We’re having issues upgrading from istio 1.4.3 to 1.6.5.

It seems like one gateway is being configured with the wrong port.

Logs/config can be found here: https://github.com/nais/istio-issue

The gateway: ingress-gateway-dev-adeo-no for some reason creates a listener on port 445 and 82,
which is actually configured for the gateway: ingress-gateway-dev-nav-no. It should have been configured with 443/80 (this can be seen here)

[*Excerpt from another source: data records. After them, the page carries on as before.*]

-- ==== Sys2Proof/Safety.lean ====
section
/-! DEFINITION. What the manual says is true of the part in every state of a run, as predicates on a state: the
invariants that the statements of Certificates/Slice0/Obligations.lean claim every step keeps. -/

namespace Sys2Proof.Safety

open Sys2Proof.Machine

/-! ### Analog state and records (chapters 1 and 3) -/

/-- Every step kept in or on its way to storage is a gain step, 0 to 60. -/
abbrev stepsInRange (r : StoredFrontEnd) : Prop := ∀ i, r.steps.pick i ≤ 60

/-- Gain target and gain actual lie within 0 to 60 (R2), the effective analog gain is the one of R1, the settle count
lies within 0 to 4 (R4), and the stored steps are steps. -/
abbrev analogInRange (s : State) : Prop :=
  (∀ i, (s.input i).gainTarget ≤ 60 ∧ (s.input i).gainActual ≤ 60 ∧ (s.input i).settle ≤ 4 ∧
    (s.input i).effective = ((s.input i).gainActual : Int) - (if (s.input i).padInEffect then 20 else 0)) ∧
  stepsInRange s.store.frontEnd ∧ stepsInRange s.store.frontEndCopy.record ∧
  ∀ w, s.store.frontEndWrite = some w → stepsInRange w.record

/-- The anchor lies within -20 to +60 dB, trim and applied digital gain within -160 to +96 qdB (R51, R52). -/
abbrev recordInRange (r : CompRecord) : Prop :=
  -20 ≤ r.anchor ∧ r.anchor ≤ 60 ∧ -160 ≤ r.trim ∧ r.trim ≤ 96 ∧ -160 ≤ r.applied ∧ r.applied ≤ 96

/-- The port holds the unit of the input: the holder of the even member of a linked pair, of the input itself
otherwise (R25). -/
abbrev isHolder (s : State) (p : Port) (i : InputNo) : Prop :=
  (s.holding (if s.linked (pairOf i) then evenOf (pairOf i) else i)).holder = some p

/-- The applied digital gain and the comp-limited flag are those of R52 and R53 for the port's standing. -/
abbrev recordSettled (s : State) (p : Port) (i : InputNo) : Prop :=
  let r := s.record p i
  let raw := r.trim + 4 * (r.anchor - (s.input i).effective)
  if isHolder s p i then r.applied = r.trim ∧ r.compLimited = false
  else r.applied = max (-160) (min 96 raw) ∧ (r.compLimited = true ↔ raw < -160 ∨ 96 < raw)

/-- Every record, kept and handed over, is in range, and every record kept is settled. -/
abbrev recordsOk (s : State) : Prop :=
  ∀ p i, recordInRange (s.record p i) ∧ recordInRange ((s.arbiter.handed.pick p).pick i) ∧ recordSettled s p i

/-! ### Holding (chapters 2 and 4) -/

/-- One input's holder and queue (R25, R26): distinct waiters other than the holder, at most three, none on a free
unit; the odd member of a linked pair has the even member's holder and an empty queue. -/
abbrev holdingOk (s : State) (i : InputNo) : Prop :=
  let h := s.holding i
  h.queue.Nodup ∧ h.queue.length ≤ 3 ∧ (∀ p ∈ h.queue, h.holder ≠ some p) ∧ (h.holder = none → h.queue = []) ∧
  (i.val % 2 = 1 → s.linked (pairOf i) = true →
    h.holder = (s.holding (evenOf (pairOf i))).holder ∧ h.queue = [])

abbrev holdingsOk (s : State) : Prop := ∀ i, holdingOk s i

/-- Both members of a linked pair have the same gain target, pad requested and mode requested (R74, R77). -/
abbrev linkedRequestsAgree (s : State) : Prop :=
  ∀ k, s.linked k = true →
    (s.input (oddOf k)).gainTarget = (s.input (evenOf k)).gainTarget ∧
    (s.input (oddOf k)).padRequested = (s.input (evenOf k)).padRequested ∧
    (s.input (oddOf k)).modeRequested = (s.input (evenOf k)).modeRequested

/-- A port in the ABSENT state holds no input and waits in no queue (R45), its draft equals its live map with no
commit pending (R118), it has no enabled watch (R163), and its queues are empty, its overrun flag clear and its last
taken count none (R148). -/
abbrev absentOk (s : State) : Prop :=
  ∀ p, (s.port p).attach = .absent →
    (∀ i, (s.holding i).holder ≠ some p ∧ p ∉ (s.holding i).queue) ∧
    (s.mapsOf p).draft = (s.mapsOf p).live ∧ (s.mapsOf p).commitPending = false ∧
    (∀ w, (s.watch p w).enabled = false) ∧
    (s.port p).requests = [] ∧ (s.port p).responses = [] ∧ (s.port p).overrun = false ∧ (s.port p).lastTaken = none

/-! ### Phantom groups (section 1.5) -/

/-- Each timer of a group runs in its own state only (R8, R9, R10). -/
abbrev groupOk (g : PhantomGroup) : Prop :=
  (g.chargeTimer.isSome ↔ g.state = .charging) ∧ (g.dischargeTimer.isSome ↔ g.state = .discharging) ∧
  (g.lowSenseTimer.isSome ↔ g.state = .on ∧ g.sense = .low)

abbrev groupsOk (s : State) : Prop := ∀ g, groupOk (s.group g)

/-! ### Slot maps (chapter 6) and watches (chapter 9) -/

/-- No live map needs more than 7,168 bytes, and neither does a draft that waits to go live (R111). -/
abbrev mapsOk (s : State) : Prop :=
  ∀ p, payload (s.mapsOf p).live ≤ 7168 ∧ ((s.mapsOf p).commitPending = true → payload (s.mapsOf p).draft ≤ 7168)

/-- A watch's threshold lies within -160 to 0 with its threshold level; a disabled watch reports nothing, a watch that
does not latch has no latched bit, and one that is not strict no fault bit (R157, R160, R161). -/
abbrev watchOk (w : Watch) : Prop :=
  -160 ≤ w.threshold ∧ w.threshold ≤ 0 ∧ w.level = 8 * coefficient w.threshold ∧
  (w.enabled = false → w.condition = false ∧ w.latched = false ∧ w.fault = false) ∧
  (w.latch = false → w.latched = false) ∧ (w.strict = false → w.fault = false)

abbrev watchesOk (s : State) : Prop := ∀ p w, watchOk (s.watch p w)

/-! ### Port links (chapter 8) -/

/-- A lane's counts, previous count and timer in each state (R142, R143). -/
abbrev laneOk (l : Lane) : Prop :=
  match l.state with
  | .down => l.validCount = 0 ∧ l.missCount = 0 ∧ l.previous = none ∧ l.missTimer = none
  | .syncing => 1 ≤ l.validCount ∧ l.validCount ≤ 3 ∧ l.missCount = 0 ∧ l.missTimer.isSome = true ∧ l.previous.isSome = true
  | .up => l.validCount = 4 ∧ l.missCount ≤ 2 ∧ l.missTimer.isSome = true ∧ l.previous.isSome = true

/-- A port is ATTACHED while at least one of its lanes is UP; its grace timer runs while it is DETACHED (R146). Each
queue holds at most 8, and a request waits only while the response queue is full (R149 to R151). -/
abbrev linkOk (l : PortLink) : Prop :=
  laneOk l.primary ∧ laneOk l.secondary ∧
  (l.attach = .attached ↔ l.primary.state = .up ∨ l.secondary.state = .up) ∧
  (l.graceTimer.isSome ↔ l.attach = .detached) ∧
  l.requests.length ≤ 8 ∧ l.responses.length ≤ 8 ∧ (l.requests ≠ [] → l.responses.length = 8)

abbrev linksOk (s : State) : Prop := ∀ p, linkOk (s.port p)

/-! ### The clock tracker (chapter 7) -/

/-- The nominal cycle length of the run. -/
abbrev nominal (s : State) : Int := (nominalCycle s.clock.rate : Nat)

/-- An interval that lay within some window lies within N - 16 to N + 16 (R120, R121). -/
abbrev intervalOk (s : State) (d : Int) : Prop := nominal s - 16 ≤ d ∧ d ≤ nominal s + 16

/-- The reference is available (R125). -/
abbrev referenceAvailable (s : State) (r : Port) : Prop :=
  (s.port r).attach = .attached ∧ r ∈ s.store.settings.clockList

/-- A candidate (R125). -/
abbrev isCandidate (s : State) (p : Port) : Prop :=
  p ∈ s.store.settings.clockList ∧ (s.port p).attach = .attached ∧ p ∉ s.clock.refused

/-- The settings' window is one of the four, and the list has distinct ports (10.2). -/
abbrev settingsOk (x : Settings) : Prop := x.window ∈ [2, 4, 8, 16] ∧ x.clockList.Nodup

/-- The clock states (7.5): while the part runs, no candidate exists in FREE (R127), the reference is available in
ACQUIRE and LOCKED (R131, R133), each timer runs in its own state and the counts lie below their limits; L lies within
N - 16 to N + 16 (R120). -/
abbrev clockOk (s : State) : Prop :=
  (s.phase = .running → match s.clock.state with
    | .free => (∀ p, ¬ isCandidate s p) ∧ s.clock.length = nominal s ∧ s.clock.history = [] ∧
        s.clock.acquireTimer = none ∧ s.clock.holdoverTimer = none
    | .acquire r => referenceAvailable s r ∧ r ∉ s.clock.refused ∧ s.clock.inWindow ≤ 7 ∧
        s.clock.acquireTimer.isSome = true ∧ s.clock.holdoverTimer = none
    | .locked r => referenceAvailable s r ∧ s.clock.misses ≤ 2 ∧
        s.clock.acquireTimer = none ∧ s.clock.holdoverTimer = none
    | .holdover _ => s.clock.relockRun.length ≤ 7 ∧ s.clock.acquireTimer = none ∧
        s.clock.holdoverTimer.isSome = true) ∧
  s.clock.history.length ≤ 8 ∧ (∀ d ∈ s.clock.history, intervalOk s d) ∧ (∀ d ∈ s.clock.relockRun, intervalOk s d) ∧
  (nominal s : Rat) - 16 ≤ s.clock.length ∧ s.clock.length ≤ (nominal s : Rat) + 16 ∧ s.clock.refused.Nodup ∧
  settingsOk s.store.settings ∧ settingsOk s.store.settingsCopy.record ∧
  ∀ w, s.store.settingsWrite = some w → settingsOk w.record

/-! ### The settings store (chapter 10) -/

/-- While the part runs, the working copy of the front-end record equals the analog state and the link states it
stores (R18, R70, R171). -/
abbrev workingCopyOk (s : State) : Prop :=
  s.phase = .running →
    (∀ i, s.store.frontEnd.steps.pick i = (s.input i).gainTarget ∧
      s.store.frontEnd.pads.pick i = (s.input i).padInEffect ∧
      s.store.frontEnd.modes.pick i = (s.input i).modeInEffect) ∧
    (∀ g, s.store.frontEnd.phantom.pick g = (s.group g).state.live) ∧
    (∀ k, s.store.frontEnd.linked.pick k = s.linked k)

/-- While the part runs, the two timers of the deferred write run together, and the dirty flag is set exactly while
they run or a write runs (R171, R172). -/
abbrev deferredWriteOk (s : State) : Prop :=
  s.phase = .running →
    (s.store.quietTimer.isSome = s.store.ceilingTimer.isSome) ∧
    (s.store.dirty = true ↔ s.store.quietTimer.isSome = true ∨ s.store.frontEndWrite.isSome = true) ∧
    (∀ w, s.store.frontEndWrite = some w → (w.changed = true ↔ s.store.quietTimer.isSome = true))

/-! ### All of them -/

/-- The whole invariant of the part. -/
abbrev invariant (s : State) : Prop :=
  analogInRange s ∧ recordsOk s ∧ holdingsOk s ∧ linkedRequestsAgree s ∧ absentOk s ∧ groupsOk s ∧ mapsOk s ∧
  watchesOk s ∧ linksOk s ∧ clockOk s ∧ workingCopyOk s ∧ deferredWriteOk s

end Sys2Proof.Safety
end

This gives the following error in istiod:

2020-08-04T11:31:23.888558Z     warn    ads     ADS:LDS: ACK ERROR router~10.6.82.38~istio-ingressgateway-6d559ffbf4-9xpw9.istio-system~istio-system.svc.cluster.local-2 Internal:Error adding/updating listener(s) 0.0.0.0_82: duplicate listener 0.0.0.0_82 found
0.0.0.0_445: duplicate listener 0.0.0.0_445 found

Any advice on troubleshooting this issue would be greatly appreciated.

1 Like

We found out the issue was due to multiple services listening on the same ports (80, 443) which made buildGatewayListeners mix them up. Getting rid of the warning below also resolved our issue.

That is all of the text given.